Joaquín Costa, un teórico jurista, pasó en poco tiempo a ser el profeta de una España renovada y con acceso a la cultura, se le puso en relación con Jovellanos y deben destacarse sus planteamientos aparentemente contradictorios: tradicionalista y republicano, demócrata y partidario de un cirujano de hierro, intelectual y hombre de masas, abogado y agricultor, europeísta y españolista. Costa no cree que pueda llegarse a la regeneración nacional sin una generosa política educativa. Realmente se preocupa muy poco por la universidad, veía a la España de su tiempo repleta de intelectuales de primera magnitud. Su verdadera preocupación fue la enseñanza primaria y media. Era preciso combatir el analfabetismo y conseguir que todos los españoles sepan leer, escribir y contar. En 1898 manifestó Costa la imperiosa necesidad en España de crear un partido nacional que más bien sea un antipartido, que represente un movimiento popular que aglutine a los españoles en vez de dividirlos, así surge la Unión Nacional.
Cabe preguntarse, en aquellas fechas, qué política educativa desarrolló España en las provincias de ultramar. Lo cierto es que desde la normativa de Indias de 1602 España mantuvo una política de asentamiento de las políticas públicas en América, ciertamente con respecto a la enseñanza (quitando el caso cubano) se dejó desde el principio el cumplimiento del aludido reglamento a la Iglesia Católica en clara contradicción con lo que sobre la enseñanza estaba ocurriendo en la España peninsular, en donde, los liberales y las políticas ilustradas habían comenzado a minar el protagonismo de la Iglesia en la enseñanza con un primer inicio de creación de las escuelas y centros de segunda enseñanza públicos. Los motivos fueron realmente dobles: de un lado, la actividad evangélica de los misioneros inducía realmente a ejercer toda una política educativa que los conquistadores y posteriores mandos militares en las provincias consideraron como las más apropiadas a las circunstancias sobre el terreno. De otro lado, el desarrollo de la política de provincias de ultramar hacía conveniente una reducción de gastos públicos, dado los cuantiosos que hubieron de realizarse para organizar administrativamente dichas provincias.
Con respecto a Cuba y encontrándonos ya en el desastre cubano, debe matizarse que hasta el último momento se aplicó la legislación peninsular de forma generalizada y así también las normativas de educación, estando abiertos en la isla los centros y colegios públicos españoles hasta el último momento de la presencia en dicha isla.
En definitiva, un periodo donde el interés por la educación era palpable, se llegó a considerar una necesidad nacional inaplazable para poder desarrollar el país y, lo aún más importante, crear una conciencia popular sobre los bienes sociales a los que se podía aspirar con esfuerzo.
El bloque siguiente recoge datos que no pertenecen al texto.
/-- A property that the parts of a step keep is kept by every step, the host's included. -/
theorem step (hP : KeptByParts P) {s t : State} (h : P s) (ht : step s = .next t) : P t := by
  have hrest := fun rest => hP.bookkeeping s s.draws s.loose rest h
  rcases step_cases s with ⟨-, e⟩ | ⟨rest, -, e⟩ | ⟨a, rest, -, e⟩ <;> rw [e] at ht
  · exact hP.engineTurn h ht
  · exact hP.engineTurn (hrest rest) ht
  · exact hP.hostEffects (hostTurn_hostEffects ht) (hrest rest)

end KeptByParts

end Sys2Proof.Machine

/-! Every step keeps the parameters, CP aligned, the windows and positions of the reader and the writer, and memory in
canonical form inside MEM_BYTES. -/

namespace Sys2Proof.Machine

/-! ## Memory stays canonical and inside MEM_BYTES (20_memory.md R70) -/

section
variable {s : State} (h : MemoryInv s)
include h

theorem memoryInv_storeBytes {a : Nat} {bs : List Byte} (hr : FitsMemory s a bs.length) :
    MemoryInv (s.storeBytes a bs) := by
  refine ⟨storeBytes_wf s a bs h.1, fun c hc => ?_⟩
  rcases Memory.mem_putAll bs s.mem a c hc with hc | hc
  · simp only [FitsMemory, storeBytes_cfg] at hr ⊢; omega
  · exact h.2 c hc

theorem memoryInv_scramble {a n : Nat} (hr : FitsMemory s a n) : MemoryInv (s.scramble a n) :=
  memoryInv_storeBytes h (bs := (List.range n).map fun k => Config.freeByte s.draws (a + k)) (by simpa using hr)

theorem memoryInv_storeOrScramble (clash : Bool) {a : Nat} {bs : List Byte} (hr : FitsMemory s a bs.length) :
    MemoryInv (s.storeOrScramble clash a bs) := by
  cases clash
  · exact memoryInv_storeBytes h hr
  · exact memoryInv_scramble h hr

end

/-- A bit written inside the region keeps the memory and the region. -/
theorem wrBit_keeps {s : State} (b : Bool) (hw : WriterInv s) (hm : MemoryInv s) (hp : s.bwPos.toNat < s.regionBits) :
    WriterInv (s.wrBit b) ∧ MemoryInv (s.wrBit b) := by
  unfold State.regionBits at hp
  obtain ⟨-, hfit⟩ := hw
  refine ⟨⟨?_, hfit⟩, wrBit_wf s b hm.1, fun c hc => ?_⟩
  · rw [wrBit_bwPos, wrBit_bwCap, BitVec.toNat_add]
    have : (1#32).toNat = 1 := rfl
    omega
  · rcases Memory.mem_put s.mem _ _ c hc with rfl | hc
    · simp only [wrBit_cfg]; omega
    · exact hm.2 c hc

/-- Bits that fit the region keep the memory and the region. -/
theorem wrAll_keeps (bs : Bits) : ∀ {s : State}, WriterInv s → MemoryInv s → s.bwPos.toNat + bs.length ≤ s.regionBits →
    WriterInv (s.wrAll bs) ∧ MemoryInv (s.wrAll bs) := by
  induction bs with
  | nil => exact fun hw hm _ => ⟨hw, hm⟩
  | cons b bs ih =>
    intro s hw hm hp
    rw [List.length_cons] at hp
    obtain ⟨hw', hm'⟩ := wrBit_keeps b hw hm (by omega)
    refine ih hw' hm' ?_
    have hr : (s.wrBit b).regionBits = s.regionBits := rfl
    have : (1#32).toNat = 1 := rfl
    rw [hr, wrBit_bwPos, BitVec.toNat_add]
    omega

/-- The free BW_POS after a fault of HENC stands inside the region (60_exceptions.md R310). -/
theorem scrambleBwPos_bwPos_le {s : State} (h : s.bwPos.toNat ≤ s.regionBits) :
    s.scrambleBwPos.bwPos.toNat ≤ s.regionBits := by
  have e : s.scrambleBwPos.bwPos.toNat = (s.bwPos.toNat +
      Config.freeCount s.draws % (min s.regionBits 4294967295 - s.bwPos.toNat + 1)) % 2 ^ 32 := BitVec.toNat_ofNat ..
  have hlt := Nat.mod_lt (Config.freeCount s.draws) (show 0 < min s.regionBits 4294967295 - s.bwPos.toNat + 1 by omega)
  have hle := Nat.mod_le (s.bwPos.toNat +
    Config.freeCount s.draws % (min s.regionBits 4294967295 - s.bwPos.toNat + 1)) (2 ^ 32)
  omega

/-! ## What a command's effects keep -/

theorem Effect.cfg_eq {s t : State} (he : Effect s t) : t.cfg = s.cfg := by
  cases he with
  | wroteBits d bs => exact wrAll_cfg bs s
  | stored | decoded => simp
  | _ => rfl

theorem cp_add_four_mod (cp : Word) (h : cp.toNat % 4 = 0) : (cp + 4#32).toNat % 4 = 0 := by
  rw [BitVec.toNat_add]
  have : (4#32).toNat = 4 := rfl
  omega

/-- CP moves by 4 or not at all (46_control.md R281). -/
theorem Effect.cp_eq {s t : State} (he : Effect s t) : t.cp = s.cp ∨ t.cp = s.cp + 4#32 := by
  cases he with
  | raised | streamFault | treeFault | blockFault | encodeFault => exact .inl rfl
  | wroteBits d bs => exact .inr (congrArg (· + 4#32) (wrAll_cp bs s))
  | stored clash | decoded clash => exact .inr (congrArg (· + 4#32) (storeOrScramble_cp s clash _ _))
  | _ => exact .inr rfl

theorem Effect.cpInv {s t : State} (he : Effect s t) (h : CpInv s) : CpInv t := by
  rcases he.cp_eq with e | e <;> rw [CpInv, e]
  · exact h
  · exact cp_add_four_mod s.cp h

/-- A position inside the window still is in the 32 bits of BC_POS (assumption log 15). -/
theorem ofNat_toNat_le {pos n : Nat} (h : pos ≤ n) : (BitVec.ofNat 32 pos).toNat ≤ n := by
  rw [BitVec.toNat_ofNat]
  exact (Nat.mod_le _ _).trans h

/-- The window of a state, with a position inside it. -/
theorem readerInv_of_pos {s t : State} (h : ReaderInv s) (hc : t.cfg = s.cfg) (hb : t.bcBase = s.bcBase)
    (hl : t.bcLen = s.bcLen) {p : Word} (hp : t.bcPos = p) (hle : p.toNat ≤ s.windowBits) : ReaderInv t := by
  rw [ReaderInv, hc, hb, hl, hp]
  exact ⟨hle, h.2⟩

/-- The region of a state, with a position inside it. -/
theorem writerInv_of_pos {s t : State} (h : WriterInv s) (hc : t.cfg = s.cfg) (hb : t.bwBase = s.bwBase)
    (hl : t.bwCap = s.bwCap) {p : Word} (hp : t.bwPos = p) (hle : p.toNat ≤ s.regionBits) : WriterInv t := by
  rw [WriterInv, hc, hb, hl, hp]
  exact ⟨hle, h.2⟩

theorem memoryInv_of_mem {s t : State} (h : MemoryInv s) (hc : t.cfg = s.cfg) (hm : t.mem = s.mem) : MemoryInv t := by
  rwa [MemoryInv, hc, hm]

theorem Effect.readerInv {s t : State} (he : Effect s t) (h : ReaderInv s) : ReaderInv t := by
  have hc := he.cfg_eq
  cases he with
  | streamFault f hf | treeFault f _ _ _ _ _ hf | blockFault f _ _ _ _ _ _ _ _ hf =>
    exact readerInv_of_pos h hc rfl rfl rfl (ofNat_toNat_le (hf h))
  | readBits _ _ pos hp | advanced pos hp => exact readerInv_of_pos h hc rfl rfl rfl (ofNat_toNat_le (hp h))
  | openedWindow base len hr => exact ⟨Nat.zero_le _, fun hl => hr.resolve_left (Nat.pos_iff_ne_zero.mp hl)⟩
  | wroteBits d bs => exact readerInv_of_pos h hc (wrAll_bcBase bs s) (wrAll_bcLen bs s) (wrAll_bcPos bs s) h.1
  | stored => exact readerInv_of_pos h hc (by simp) (by simp) (by simp) h.1
  | decoded _ _ _ _ pos _ _ hp =>
    exact readerInv_of_pos h hc (by simp) (by simp) (by simp) (ofNat_toNat_le (hp h))
  | tookTree tree ht =>
    exact readerInv_of_pos h hc rfl rfl rfl (ofNat_toNat_le ((readTree_endsInWindow s h).of_ok ht))
  | _ => exact readerInv_of_pos h hc rfl rfl rfl h.1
La educación mínima generalizada se entendía que hacía a la población menos manipulable llegando con mayor facilidad a retos comunes que desarrollarían las posibilidades reales de España en aquella época. Los resultados fueron diversos y no cubrieron las esperanzas que habían sustentado, pese a ello fue el duro inicio que orquestó el sistema educativo español.